Zur Sitzblockade aufgerufen hatte das Bündnis "Sitzenbleiben!", ein Zusammenschluss aus den Gruppen "Ende Gelände Hamburg", der Interventionistischen Linken Hamburg und anderer Initiativen. Bei der Fridays for Future-Demonstration waren zuvor nach Angaben der Polizei 70.000 Menschen friedlich für den Klimaschutz auf die Straße gegangen.

Polizei hat viele Möglichkeiten mit Demonstranten umzugehen

Als ausführender Arm des Gesetzes hat die Polizei einige Freiheiten wenn es darum geht, Recht, Ordnung und den Frieden zu bewahren. So können Platzverweise erteilt werden, die die betroffenen Personen rechtlich dazu zwingen, den Ort zu verlassen. Kommen zum Beispiel Demonstranten dem nicht nach, kann die Polizei "unmittelbaren Zwang" anwenden. In der Regel bedeutet das, dass die Teilnehmer von Sitzblockaden weggetragen werden.

Anleitungen für Sitzblockaden wie die der Aktion "x-tausendmal quer"dass Sitzblockaden keinerlei gewaltsames Potenzial besitzen. Dort heißt es, dass es legitim ist, die eigene Unverletztheit über die Blockade zu stellen. Es werden sogar Anweisungen formuliert, wie man sich einfach und ohne Verletzungsgefahr für Beamte oder Demonstranten wegtragen lässt.

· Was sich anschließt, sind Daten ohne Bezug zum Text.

-- ==== Sys2Proof/Machine/RingOps.lean ====
section
/-! DEFINITION. What software does to the host rings: control, tails, and the transmit engine's turn (R398 to R408). -/

namespace Sys2Proof.Machine

/-- Host DMA runs: D3 On, its function neither in D3hot nor in reset (R376, R389). -/
def dmaRuns (s : State) : Bool := (vget s.pm.dom 3 {}).st == .on && !s.host.d3hot && s.host.linkUp

/-! ### Control (R407, R408) -/

/-- A receive ring is disabled: the frame in progress closes with cause 2, what waits behind it finds no ring. -/
def rxDisable (r : Nat) (s : State) : State :=
  let s := rxClose r 2 s
  let n := (vget s.host.store r []).length
  ringMod true r (fun g => { g with
      enable := false, head := 0, tail := 0, rxPosted := [], heldLen := none, noroom := satU 16 (g.noroom + n) })
    { s with host := { s.host with store := vmodN s.host.store r (fun _ => []) } }

/-- A transmit ring is disabled: what is fetched completes, the rest is not read. -/
def txDisable (r : Nat) (s : State) : State :=
  ringMod false r (fun g => { g with enable := false, head := 0, tail := 0, txPosted := [] })
    { s with host := { s.host with txPend := s.host.txPend.map (fun (t : TxPend) => if t.ring = r then { t with old := true } else t) } }

/-- A write to DMA_CTRL. -/
def ringCtrl (rx : Bool) (r v : Nat) (s : State) : State :=
  let was := (ringOf rx r s).enable
  let s := if was && !v.testBit 31 then (if rx then rxDisable r s else txDisable r s) else s
  let s := ringMod rx r (fun g => { g with
    enable := v.testBit 31, size := bits v 24 4, holdoff := bits v 8 8, count := bits v 0 8 }) s
  if rx && v.testBit 31 then rxGo r s else s

/-! ### Tails (R398, R402) -/

/-- Descriptors that a new TAIL posts. -/
def newlyPosted (g : Ring) (tail : Nat) : Nat := (tail + 2 ^ g.size - g.tail % 2 ^ g.size) % 2 ^ g.size

/-- A receive TAIL write with the descriptors that the host memory holds there; where none is given their contents are
free values. -/
def rxTail (r v : Nat) (descs : List (List Byte)) (s : State) : State :=
  let g := ringOf true r s
  let n := newlyPosted g (bits v 0 15)
  let fill := (List.range (n - descs.length)).map (fun i =>
    (Config.freeNat (s.free + 2 * i) % 2 ^ 64, Config.freeNat (s.free + 2 * i + 1) % 65536))
  rxGo r (ringMod true r (fun g => { g with tail := bits v 0 15, rxPosted := g.rxPosted ++ ((descs.take n).map rxDescOf ++ fill) })
    { s with free := s.free + 2 * fill.length })

/-- A transmit TAIL write. -/
def txTail (r v : Nat) (descs : List (List Byte)) (s : State) : State :=
  let g := ringOf false r s
  let n := newlyPosted g (bits v 0 15)
  let fill := (List.range (n - descs.length)).map (fun i =>
    let k := s.free + 5 * i
    ({ addr := Config.freeNat k % 2 ^ 64, len := Config.freeNat (k + 1) % 65536, port := Config.freeNat (k + 2) % 256
       ctrl := Config.freeNat (k + 3) % 256, cls := Config.freeNat (k + 4) % 256 } : TxDesc))
  ringMod false r (fun g => { g with tail := bits v 0 15, txPosted := g.txPosted ++ ((descs.take n).map txDescOf ++ fill) })
    { s with free := s.free + 5 * fill.length }

/-! ### Transmit (R399, R403 to R405) -/

/-- The ring has a whole chain posted: descriptors up to one with EOP. -/
def txReady (s : State) (r : Nat) : Bool :=
  (ringOf false r s).enable && (ringOf false r s).txPosted.any (fun d => d.ctrl.testBit 6)

/-- The ring whose turn it is. -/
def txTurnOf (s : State) : Option Nat := ((List.range 8).map (fun i => (s.host.txTurn + i) % 8)).find? (txReady s)

/-- The chain at the front of a ring and what follows it. -/
def chainOf (l : List TxDesc) : List TxDesc × List TxDesc :=
  let n := (l.takeWhile (fun d => !d.ctrl.testBit 6)).length + 1
  (l.take n, l.drop n)

/-- The chain is bad (R405): no SOP, more than 16 descriptors, a port that is absorbed, or a class that no host may
send (R404). -/
def chainBad (s : State) (c : List TxDesc) : Bool :=
  match c with
  | d :: _ => !d.ctrl.testBit 7 || decide (16 < c.length) || !portUsed s d.port || decide (128 ≤ d.cls)
  | [] => true

/-- A host frame's header as it leaves: SRC, SRC_PORT and CHECK are this device's (R404). -/
def ownHdr (s : State) (b : List Byte) : List Byte :=
  let b := patch b 20 (be 3 (ownAddr s + fieldBe b 20 3 / 2 ^ 18 * 2 ^ 18) ++ be 1 255)
  patch b 12 (sealHdr (slice b 12 16))

/-- The result that a frame meets before admission (R339, R404, R405, R408), none where it goes on. -/
def txRefused (s : State) (c : List TxDesc) (b : List Byte) : Option Nat :=
  if chainBad s c then some 4
  else
    let p := ((c.head?).map (fun d => d.port)).getD 0
    if !domOn s 10 || !domOn s (bufDomOf (p / 8)) || s.rst.data.isSome || s.rst.chip.isSome then some 1
    else if kindFab s p then
      (if !hasHdr s b || fieldBe b 14 1 % 16 != 0 then some 3 else if !s.fab.addrValid then some 1 else none)
    else none

/-- One whole frame of one ring is fetched and queued for its port (R399, R404). -/
def txFetch (r : Nat) (bytes : List Byte) (s : State) : State :=
  let g := ringOf false r s
  let c := chainOf g.txPosted
  let b := slice bytes 0 ((c.1.map (fun d => d.len)).sum)
  let d0 : TxDesc := c.1.headD { addr := 0, len := 0, port := 0, ctrl := 0, cls := 0 }
  let first := (g.tail + 2 ^ g.size - g.txPosted.length % 2 ^ g.size) % 2 ^ g.size
  let fid := 2 ^ 32 + s.nextFid
  let s := ringMod false r (fun g => { g with txPosted := c.2 }) { s with
    nextFid := s.nextFid + 1
    host := { s.host with
      txTurn := (r + 1) % 8
      txPend := s.host.txPend ++ [{
        fid, ring := r, descAt := (List.range c.1.length).map (fun i => descAddr g (first + i))
        tsReq := d0.ctrl.testBit 5 }] } }
  match txRefused s c.1 b with
  | some k =>
    let s := if k = 1 ∧ domOn s 10 ∧ !s.fab.addrValid ∧ kindFab s d0.port then bump (groupEvent (d0.port / 8) 7) 1 s else s
    hostTxDone fid k none s
  | none =>
    admitFrame (d0.port / 8) {
      fid, port := d0.port, hostTx := some r, bytes := if kindFab s d0.port then ownHdr s b else b, len := b.length + 4
      cls := d0.cls / 16, colour := 0, ctx := 0
      outs := [{ port := d0.port, hdr := none, strip := 0, dei := false, push := none }]
      group := none, cut := false, trunc := false, bad := false, complete := true, rxTime := none
      oneStep := d0.ctrl.testBit 4, crossed := [] } s

end Sys2Proof.Machine
end

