-- ==== Sys2Proof/Machine/Mailbox.lean ====
section
/-! DEFINITION. The mailbox's rows (R410 to R419) and the commands that cross the fabric (R350, R352). -/

namespace Sys2Proof.Machine

/-! ### Acknowledge (R411, R414 to R416) -/

/-- What H_SEQ makes of a command: new, with or without a sequence reset; a replay; or rejected with the number expected. -/
inductive Judged where
  | new (seqReset : Bool)
  | replay
  | rejected (expected : Nat)
  deriving DecidableEq, Repr

/-- The judgement of R414 and R415. -/
def judge (sync : Bool) (last h : Nat) : Judged :=
  if !sync then .new true
  else if h = (last + 1) % 65536 then .new false
  else if h = last then .replay
  else .rejected ((last + 1) % 65536)

/-- A cached response with REPLAY set. -/
def asReplay (b : List Byte) : List Byte := b.set 2 (BitVec.ofNat 8 (fieldLe b 2 1 ||| 0x20))

/-- A rejected command's response. -/
def seqError (cmd : Cmd) (expected dseq : Nat) : List Byte := respBytes cmd { status := stSeqError, detail := expected } 0xC0 dseq

/-- An IN_PROGRESS response: no payload, not final; its D_SEQ is not stated. -/
def inProgressBytes (cmd : Cmd) (dseq : Nat) : List Byte :=
  respBytes cmd { status := stInProgress } (0x80 + b2n cmd.seqReset * 16) (dseq % 2 ^ 32)

/-- Takes up a new command of a channel. -/
def startCommand (c : Fin 4) (b : List Byte) (seqReset : Bool) (s : State) : State :=
  let r := newExec s (.host c) b seqReset false
  let e := r.1
  let s := chanMod c.val (fun x => { x with st := .executing, sync := true, lastHSeq := e.cmd.hseq, exec := some e }) r.2
  let s := if e.result.isNone then bump 36 1 s else s
  if e.inProgress then putResponse c.val (inProgressBytes e.cmd (Config.freeNat s.free)) { s with free := s.free + 1 } else s

/-- MB_ACKNOWLEDGE: a pending command is copied and judged. -/
def execMbAcknowledge (c : Fin 4) (s : State) : Host.Outcome State Fault Refusal :=
  let x := chanOf s c.val
  if x.st != .pending || !(obilwinUp s || (loaderUp s && c.val == 0)) then done s
  else
    let b := Mem.readN x.cmdBuf 0 4096
    let cmd := cmdOf b
    match judge x.sync x.lastHSeq cmd.hseq with
    | .new r => done (startCommand c b r s)
    | .replay => done (endResponse c.val cmd.hseq (asReplay x.cached) s)
    | .rejected k => done (endResponse c.val cmd.hseq (seqError cmd k s.mb.dseq) s)

/-- MB_DOORBELL_ACK_TIMEOUT: the channel stays PENDING. -/
def execMbDoorbellAckTimeout (c : Fin 4) (s : State) : Host.Outcome State Fault Refusal :=
  done (when ((chanOf s c.val).st == .pending)
    (recover 10 0 3 (bump 15 1 (chanMod c.val (fun x => { x with unacked := true }) s))) s)

/-! ### Final response (R416, R417) -/

/-- What a command's work has come to: its result, where it has ended (R59, R434, R438, R452). -/
def workEnded (o : Origin) (e : Exec) (s : State) : State :=
  match e.result, e.wait with
  | some _, _ => s
  | none, some (.cal c seq) =>
    let v := convOf s c
    if v.seq = seq ∨ v.running then s
    else if v.lastOk then setResult o (okRes (le 2 v.seq ++ le 1 (satU 8 v.inlMax) ++ [0] ++ le 4 v.line)) s
    else setResult o { status := stCalRejected, detail := v.reason } s
  | none, some .align =>
    if s.te.ks.alignResult = 0 then s else setResult o (okRes (le 4 s.te.ks.alignResult)) s
  | none, some (.eye l) =>
    if (laneOf s l).eye.running then s else setResult o (okRes (le 4 (eyeWord (laneOf s l).eye).toNat)) s
  | none, some (.mode g) => if (groupOf s g).changing then s else setResult o (okRes []) s
  | none, some (.power todo t) => powerGo o e t todo s
  | none, some (.stream id b) => if s.cald.acts.any (fun a => a.stream == id) then s else setResult o (okRes b) s
  | none, _ => s

/-- MB_FINAL_RESPONSE: the response of a command whose work has ended. -/
def execMbFinalResponse (o : Origin) (s : State) : Host.Outcome State Fault Refusal :=
  if !(obilwinUp s || loaderUp s) then done s
  else
    match execOf s o with
    | none => done s
    | some e =>
      let t := workEnded o e s
      match execOf t o with
      | some e' => match e'.result with
        | some r => done (finish o e' r t)
        | none => done s
      | none => done s

/-- Relays that a command started end with it. -/
def dropRelays (o : Origin) (s : State) : State := fabMod (fun f => { f with relays := f.relays.filter (fun r => r.origin != o) }) s

/-- COMMAND_DEADLINE: work that has not finished ends in TIMEOUT. -/
def execCommandDeadline (o : Origin) (s : State) : Host.Outcome State Fault Refusal :=
  match execOf s o with
  | some e =>
    if (obilwinUp s || loaderUp s) && e.result.isNone then
      done (finish o { e with resetAfter := none, d3After := none } { status := stTimeout } (dropRelays o s))
    else done s
  | none => done s

/-! ### Commands of other devices (R350, R352) -/

/-- The sequence state of a source comes to the front; 64 are kept. -/
def remoteSeqSet (q : RemoteSeq) (s : State) : State :=
  fabMod (fun f => { f with remotes := (q :: f.remotes.filter (fun (r : RemoteSeq) => r.source != q.source)).take 64 }) s

/-- A whole COMMAND message. -/
def remoteCommand (src xid : Nat) (relayed : Bool) (b : List Byte) (s : State) : State :=
  let cmd := cmdOf b
  let old := s.fab.remotes.find? (fun r => r.source == src)
  let start := fun (seqReset : Bool) =>
    let r := newExec s (.remote src xid) b seqReset relayed
    let s := remoteSeqSet { (old.getD { source := src, lastSeq := 0, response := [] }) with lastSeq := cmd.hseq, response := [] } r.2
    mbMod (fun m => { m with remote := m.remote ++ [{ source := src, xid, relayed, exec := { r.1 with inProgress := false } }] }) s
  match judge old.isSome ((old.map (fun q => q.lastSeq)).getD 0) cmd.hseq with
  | .new r => if (execOf s (.remote src xid)).isSome then s else start r
  | .replay => match old with
    | some q => if q.response.isEmpty then s else sendResponse src xid (asReplay q.response) (remoteSeqSet q s)
    | none => s
  | .rejected k => sendResponse src xid (seqError cmd k s.mb.dseq) s

/-- REMOTE_COMMAND_RECEIVE: a segment of a COMMAND from another device. -/
def execRemoteCommandReceive (src : Nat) (frame : List Byte) (s : State) : Host.Outcome State Fault Refusal :=
  let seg := segOf src frame
  if !obilwinUp s || seg.kind != 0 then done s
  else
    let r := assemble 2 seg s
    match r.1 with
    | some b => done (if b.length < 16 then r.2 else remoteCommand seg.source seg.xid (seg.mflags.testBit 0) b r.2)
    | none => done r.2

/-- A message padded with zeros to a multiple of 4, behind its length (R467). -/
def spdmPayload (m : List Byte) : List Byte := le 2 m.length ++ [0, 0] ++ slice m 0 ((m.length + 3) / 4 * 4)

/-- REMOTE_RESPONSE_RECEIVE: the answer to a command or attestation request that this device relayed. -/
def execRemoteResponseReceive (src : Nat) (frame : List Byte) (s : State) : Host.Outcome State Fault Refusal :=
  let seg := segOf src frame
  match s.fab.relays.find? (fun r => r.xid == seg.xid && r.target == seg.source) with
  | none => done s
  | some r =>
    if !obilwinUp s || seg.kind != 1 then done s
    else
      let a := assemble (if r.attest then 3 else 2) seg s
      match a.1 with
      | some b => done (setResult r.origin (okRes (if r.attest then spdmPayload b else b))
          (fabMod (fun f => { f with relays := f.relays.filter (fun q => q.xid != r.xid) }) a.2))
      | none => done a.2

/-- Sends a relayed message: a COMMAND with RELAYED, or an attestation request. -/
def sendRelay (r : Relay) (s : State) : State :=
  if r.attest then sendDev r.target 3 0 r.xid 0 r.body s else sendDev r.target 2 0 r.xid 1 r.body s

/-- REMOTE_RETRY: 30 ms without an answer, twice (R352). -/
def execRemoteRetry (xid : Nat) (s : State) : Host.Outcome State Fault Refusal :=
  match s.fab.relays.find? (fun r => r.xid == xid) with
  | some r =>
    done (when (obilwinUp s && decide (r.sends < 3)) (sendRelay r (fabMod (fun f => { f with
      relays := f.relays.map (fun (q : Relay) => if q.xid = xid then { q with sends := q.sends + 1 } else q) }) s)) s)
  | none => done s

/-- REMOTE_TIMEOUT_EXPIRY. -/
def execRemoteTimeoutExpiry (xid : Nat) (s : State) : Host.Outcome State Fault Refusal :=
  match s.fab.relays.find? (fun r => r.xid == xid) with
  | some r =>
    done (when (obilwinUp s) (setResult r.origin { status := stTimeout }
      (fabMod (fun f => { f with relays := f.relays.filter (fun q => q.xid != xid) }) s)) s)
  | none => done s

/-- Begins a relay for a host's command. -/
def startRelay (o : Origin) (target : Nat) (body : List Byte) (attest : Bool) (s : State) : State :=
  let x := newXid s
  let ms := ((execOf s o).map (fun e => e.remoteMs)).getD 0
  let r : Relay := { origin := o, xid := x.1, target, body, sends := 1, timeoutMs := ms, attest }
  setWait o .relay (sendRelay r (fabMod (fun f => { f with relays := f.relays ++ [r] }) x.2))

/-- REMOTE_CMD: a complete command is relayed to another device (R465). A target wider than an address is out of range. -/
def remoteCmd (o : Origin) (p : List Byte) (s : State) : State :=
  let t := fieldLe p 0 4
  checked o [(decide (2 ^ 18 ≤ t) || t == ownAddr s, 0)] (startRelay o t (p.drop 4) false) s

def execRemoteCmd (o : Origin) (s : State) : Host.Outcome State Fault Refusal := done (onCommand o 0x0710 (remoteCmd o) s)

end Sys2Proof.Machine
end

Brutale Bilder im Umgang mit Klimaaktivisten wie die aus Hamburg, lassen befürchten, dass sich auch die Klima-Aktivisten radikalisieren werden, wenn sie auf eine solch unverhältnismäßige Antwort der Polizei treffen. Es könnte sein, dass Beamte mit direkter Gewalteinwirkung auf friedliche Demonstranten, Angriffe auf ihre Kollegen in anderen Situationen provozieren.